**DIRECTIONS**
Some entries follow. Reproduce exactly the lines starting at the one with "theorem test_packetize_too_large : (next?" and stopping after the one with "theorem test_cobsenc : (next?".

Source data
•••

-- ==== Sys2Proof/Tests/Slice0.lean ====
section
/-! SUPPORT. The model's own tests. Words are written out from 30_encoding.md R81 and R83 (RSV, MODE, LEN, START, OP), and
expected results are the spec's vectors (95_test_vectors.md) or hand calculation from its rules. Then one witness for the
hypotheses of each statement. -/

namespace Sys2Proof.Tests

open Sys2Proof Sys2Proof.Machine

/-! ### Helpers -/

/-- The state after reset with the bytes `bs` in the buffer from index `a`. -/
def held (a : Nat) (bs : List Byte) : State := State.reset.setBuf (storeBytes [] a bs)

/-- The next state, where there is one. -/
def next? : Result → Option State
  | .next t => some t
  | .fault _ => none
  | .refused _ => none

/-- The fault a command stops with, where it does. -/
def stop? : Result → Option Fault
  | .next _ => none
  | .fault f => some f
  | .refused _ => none

/-- The last response of the next state. -/
def answer? (r : Result) : Option Response := (next? r).bind fun t => t.responses.getLast?

/-- The byte at index `i` of the next state. -/
def after (r : Result) (i : Nat) : Option Byte := (next? r).bind fun t => byteAt t.buf i

/-- The frame of vector W1: battery voltage 3700 mV. -/
def w1Frame : List Byte := [0x09, 0x02, 0x02, 0x74, 0x0E, 0x0C, 0x52, 0x22, 0x24, 0x00]

/-- A block that has received the bytes `bs`, the last of them the delimiter. -/
def received (bs : List Byte) : State := (held 0 bs).setFramer (BitVec.ofNat 9 bs.length) true false

/-! ### WellFormed refuses a START or LEN that does not fit its field -/

theorem test_ill_formed_bufrd : (Instr.bufrd 512).wellFormed = false := by decide
theorem test_ill_formed_bufwr : (Instr.bufwr 512 0).wellFormed = false := by decide
theorem test_ill_formed_curopen : (Instr.curopen 512 true true).wellFormed = false := by decide
theorem test_ill_formed_cobsenc_start : (Instr.cobsenc 512 2).wellFormed = false := by decide
theorem test_ill_formed_cobsenc_len : (Instr.cobsenc 0 512).wellFormed = false := by decide
theorem test_ill_formed_cobsdec_start : (Instr.cobsdec 512 2).wellFormed = false := by decide
theorem test_ill_formed_cobsdec_len : (Instr.cobsdec 0 512).wellFormed = false := by decide
theorem test_ill_formed_crc32_start : (Instr.crc32 512 1).wellFormed = false := by decide
theorem test_ill_formed_crc32_len : (Instr.crc32 0 512).wellFormed = false := by decide
theorem test_ill_formed_crc16_start : (Instr.crc16 512 1 0).wellFormed = false := by decide
theorem test_ill_formed_crc16_len : (Instr.crc16 0 512 0).wellFormed = false := by decide
theorem test_well_formed_largest : (Instr.cobsdec 511 511).wellFormed = true := by decide

/-! ### Decoding: one word per command, bit by bit -/

theorem test_decode_reset : decode 0b00000000000000000000000000000001 0 = .ok .reset := by decide
theorem test_decode_addb : decode 0b00000000000000000000000000000010 0x109 = .ok (.addb 0x09) := by decide
theorem test_decode_complete : decode 0b00000000000000000000000000000011 0 = .ok .complete := by decide
theorem test_decode_status : decode 0b00000000000000000000000000000100 0 = .ok .status := by decide
theorem test_decode_parse : decode 0b00000000000000000000000000000101 0 = .ok .parse := by decide
theorem test_decode_packetize : decode 0b00000000000000000000000000000110 0 = .ok .packetize := by decide
/-- START = 257: bits 16 and 8. -/
theorem test_decode_bufrd : decode 0b00000000000000010000000100001000 0 = .ok (.bufrd 257) := by decide
theorem test_decode_bufwr : decode 0b00000000000000000000000100001001 0x1FF = .ok (.bufwr 1 0xFF) := by decide
/-- LEN = 5, START = 1. -/
theorem test_decode_cobsenc : decode 0b00000000000010100000000100010000 0 = .ok (.cobsenc 1 5) := by decide
/-- LEN = 256: bit 25. -/
theorem test_decode_cobsdec : decode 0b00000010000000000000000000010001 0 = .ok (.cobsdec 0 256) := by decide
theorem test_decode_crc32 : decode 0b00000000000010000000000100011000 0 = .ok (.crc32 1 4) := by decide
theorem test_decode_crc16 : decode 0b00000000000010100000010000011001 0x18B13 = .ok (.crc16 4 5 0x8B13) := by decide
/-- MODE = 1 is a source only: bit 26. -/
theorem test_decode_curopen_r : decode 0b00000100000000000000101000100000 0 = .ok (.curopen 10 true false) := by decide
/-- MODE = 2 is a target only: bit 27. -/
theorem test_decode_curopen_w : decode 0b00001000000000000000101000100000 0 = .ok (.curopen 10 false true) := by decide
theorem test_decode_curpos : decode 0b00000000000000000000000000100001 0 = .ok .curpos := by decide
theorem test_decode_put8 : decode 0b00000000000000000000000000101000 0x17F = .ok (.put8 0x7F) := by decide
theorem test_decode_put16 : decode 0b00000000000000000000000000101001 0x10E74 = .ok (.put16 3700) := by decide
theorem test_decode_put32 : decode 0b00000000000000000000000000101010 0x111223344 = .ok (.put32 0x11223344) := by decide
theorem test_decode_put64 :
    decode 0b00000000000000000000000000101011 0x0102030405060708 = .ok (.put64 0x0102030405060708) := by decide
theorem test_decode_getu8 : decode 0b00000000000000000000000000110000 0 = .ok .getu8 := by decide
theorem test_decode_getu16 : decode 0b00000000000000000000000000110001 0 = .ok .getu16 := by decide
theorem test_decode_getu32 : decode 0b00000000000000000000000000110010 0 = .ok .getu32 := by decide
theorem test_decode_get64 : decode 0b00000000000000000000000000110011 0 = .ok .get64 := by decide
theorem test_decode_gets8 : decode 0b00000000000000000000000000110100 0 = .ok .gets8 := by decide
theorem test_decode_gets16 : decode 0b00000000000000000000000000110101 0 = .ok .gets16 := by decide
theorem test_decode_gets32 : decode 0b00000000000000000000000000110110 0 = .ok .gets32 := by decide

/-- V-FLT1: the all-zero word is illegal. -/
theorem test_decode_zero_word : decode 0x00000000 0 = .error .unassignedOp := by decide
/-- V-FLT4: RESET with an RSV bit. -/
theorem test_decode_rsv : decode 0x10000001 0 = .error .reservedBits := by decide
/-- V-FLT5: RESET with START = 1. -/
theorem test_decode_unused_start : decode 0x00000101 0 = .error .unusedField := by decide
/-- V-FLT9: CUROPEN with LEN = 1. -/
theorem test_decode_unused_len : decode 0x00020020 0 = .error .unusedField := by decide
/-- V-FLT8: CRC32 with MODE = 3. -/
theorem test_decode_unused_mode : decode 0x0C000018 0 = .error .unusedField := by decide
/-- P1: `CUROPEN 1, rw` is the word 0x0C000120. -/
theorem test_encode_curopen : encode (.curopen 1 true true) = (0x0C000120, 0) := by decide

/-! ### The framer -/

/-- V-FR16: RESET clears the framer and leaves the buffer. -/
theorem test_reset : (next? (exec .reset ((held 0 [0x55]).setFramer 10 true true))).map
    (fun t => (t.size, t.complete, t.consumed, byteAt t.buf 0)) = some (0, false, false, some 0x55) := by decide

/-- V-FR1: the delimiter as first byte completes at once. -/
theorem test_addb_delimiter : (next? (exec (.addb 0x00) State.reset)).map
    (fun t => (t.size, t.complete, byteAt t.buf 0)) = some (1, true, some 0x00) := by decide

/-- V-FR6: the byte after the 256th is refused. -/
theorem test_addb_full : answer? (exec (.addb 0x00) (State.reset.setFramer 256 false false)) = some (some 0) := by decide

/-- V-FR17. -/
theorem test_complete : answer? (exec .complete (received [0x00])) = some (some 1) := by decide

/-- The end of P1: STATUS is 0xC0801020A. -/
theorem test_status : answer? (exec .status (((held 0 w1Frame).setFramer 10 true false).openCursor 1 true true
    |>.advanceCursor 4)) = some (some 0xC0801020A) := by decide

/-- V-CUR16: STATUS of a faulted block is 0xC00FF5000. -/
theorem test_status_fault : answer? (exec .status ((State.reset.openCursor 255 true true).setFault 2))
    = some (some 0xC00FF5000) := by decide

/-- W1: the battery-voltage frame parses to id 2. -/
theorem test_parse_w1 : answer? (exec .parse (received w1Frame)) = some (some 2) := by decide +kernel

/-- V-FR9: a right checksum and a wrong header size give 0 and leave the decoded region. -/
theorem test_parse_wrong_size :
    (next? (exec .parse (received [0x08, 0x03, 0x05, 0xAA, 0xF8, 0xD9, 0x73, 0xB6, 0x00]))).map
      (fun t => (t.responses, t.consumed, byteAt t.buf 0, byteAt t.buf 1)) =
    some ([some 0], true, none, some 0x03) := by decide +kernel

/-- V-FR3: a header with size 0 makes an 8-byte frame; its last CRC byte is DF. -/
theorem test_packetize : (next? (exec .packetize (held 1 [0x00, 0x07]))).map
    (fun t => (t.responses, t.size, t.complete, byteAt t.buf 0, byteAt t.buf 6)) =
    some ([some 8], 8, true, some 0x01, some 0xDF) := by decide +kernel

/-- V-FR11: a header size of 249 does not fit. -/
theorem test_packetize_too_large : (next? (exec .packetize (held 1 [249]))).map
    (fun t => (t.fault, t.faultCode, t.responses)) = some (true, 2, [none]) := by decide

/-! ### The buffer port -/

/-- V-BUF2. -/
theorem test_bufrd : answer? (exec (.bufrd 1) (held 1 [0x02])) = some (some 2) := by decide
/-- V-BUF8: a byte that holds no value. -/
theorem test_bufrd_unwritten : stop? (exec (.bufrd 0) State.reset) = some .unwrittenRead := by decide
/-- V-BUF1. -/
theorem test_bufwr : after (exec (.bufwr 1 0x02) State.reset) 1 = some 0x02 := by decide
/-- V-BUF7: index 256 does not exist. -/
theorem test_bufwr_past : (next? (exec (.bufwr 256 0x12) State.reset)).map (fun t => (t.fault, t.faultCode, t.buf))
    = some (true, 2, []) := by decide

/-! ### The byte-stuffing codec -/

/-- V-COBS6. -/
theorem test_cobs_encode : cobsEncode [0x11, 0x22, 0x00, 0x33, 0x00, 0x00]
    = [0x03, 0x11, 0x22, 0x02, 0x33, 0x01, 0x01, 0x00] := by decide
/-- V-COBS3, with the reserved slots holding AA and BB. -/
theorem test_cobsenc : (next? (exec (.cobsenc 0 5) (held 0 [0xAA, 0x11, 0x00, 0x22, 0xBB]))).map (·.buf)
    = some [(0, 0x02), (1, 0x11), (2, 0x02), (3, 0x22), (4, 0x00)] := by decide
/-- V-COBS27: the range check comes before the length check. -/
theorem test_cobsenc_priority : (next? (exec (.cobsenc 256 1) State.reset)).map (·.faultCode) = some 2 := by decide
/-- V-COBS14. -/
theorem test_cobs_decode : cobsDecode [0x03, 0x11, 0x22, 0x02, 0x33, 0x01, 0x01, 0x00]
    = some [0x03, 0x11, 0x22, 0x00, 0x33, 0x00, 0x00, 0x00] := by decide
/-- V-COBS12: response START + 1, and no value in the leading slot. -/
theorem test_cobsdec : (next? (exec (.cobsdec 0 5) (held 0 [0x02, 0x11, 0x02, 0x22, 0x00]))).map
    (fun t => (t.responses, t.buf)) = some ([some 1], [(1, 0x11), (2, 0x00), (3, 0x22), (4, 0x00)]) := by decide
/-- V-COBS21: a zero skipped by the chain is a failure, and the range is emptied. -/
theorem test_cobsdec_strict : (next? (exec (.cobsdec 0 3) (held 0 [0x02, 0x00, 0x00]))).map
    (fun t => (t.responses, t.buf)) = some ([some 0], []) := by decide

•••

**ANSWER FOR THIS EXERCISE**
theorem test_packetize_too_large : (next? (exec .packetize (held 1 [249]))).map
    (fun t => (t.fault, t.faultCode, t.responses)) = some (true, 2, [none]) := by decide

/-! ### The buffer port -/

/-- V-BUF2. -/
theorem test_bufrd : answer? (exec (.bufrd 1) (held 1 [0x02])) = some (some 2) := by decide
/-- V-BUF8: a byte that holds no value. -/
theorem test_bufrd_unwritten : stop? (exec (.bufrd 0) State.reset) = some .unwrittenRead := by decide
/-- V-BUF1. -/
theorem test_bufwr : after (exec (.bufwr 1 0x02) State.reset) 1 = some 0x02 := by decide
/-- V-BUF7: index 256 does not exist. -/
theorem test_bufwr_past : (next? (exec (.bufwr 256 0x12) State.reset)).map (fun t => (t.fault, t.faultCode, t.buf))
    = some (true, 2, []) := by decide

/-! ### The byte-stuffing codec -/

/-- V-COBS6. -/
theorem test_cobs_encode : cobsEncode [0x11, 0x22, 0x00, 0x33, 0x00, 0x00]
    = [0x03, 0x11, 0x22, 0x02, 0x33, 0x01, 0x01, 0x00] := by decide
/-- V-COBS3, with the reserved slots holding AA and BB. -/
theorem test_cobsenc : (next? (exec (.cobsenc 0 5) (held 0 [0xAA, 0x11, 0x00, 0x22, 0xBB]))).map (·.buf)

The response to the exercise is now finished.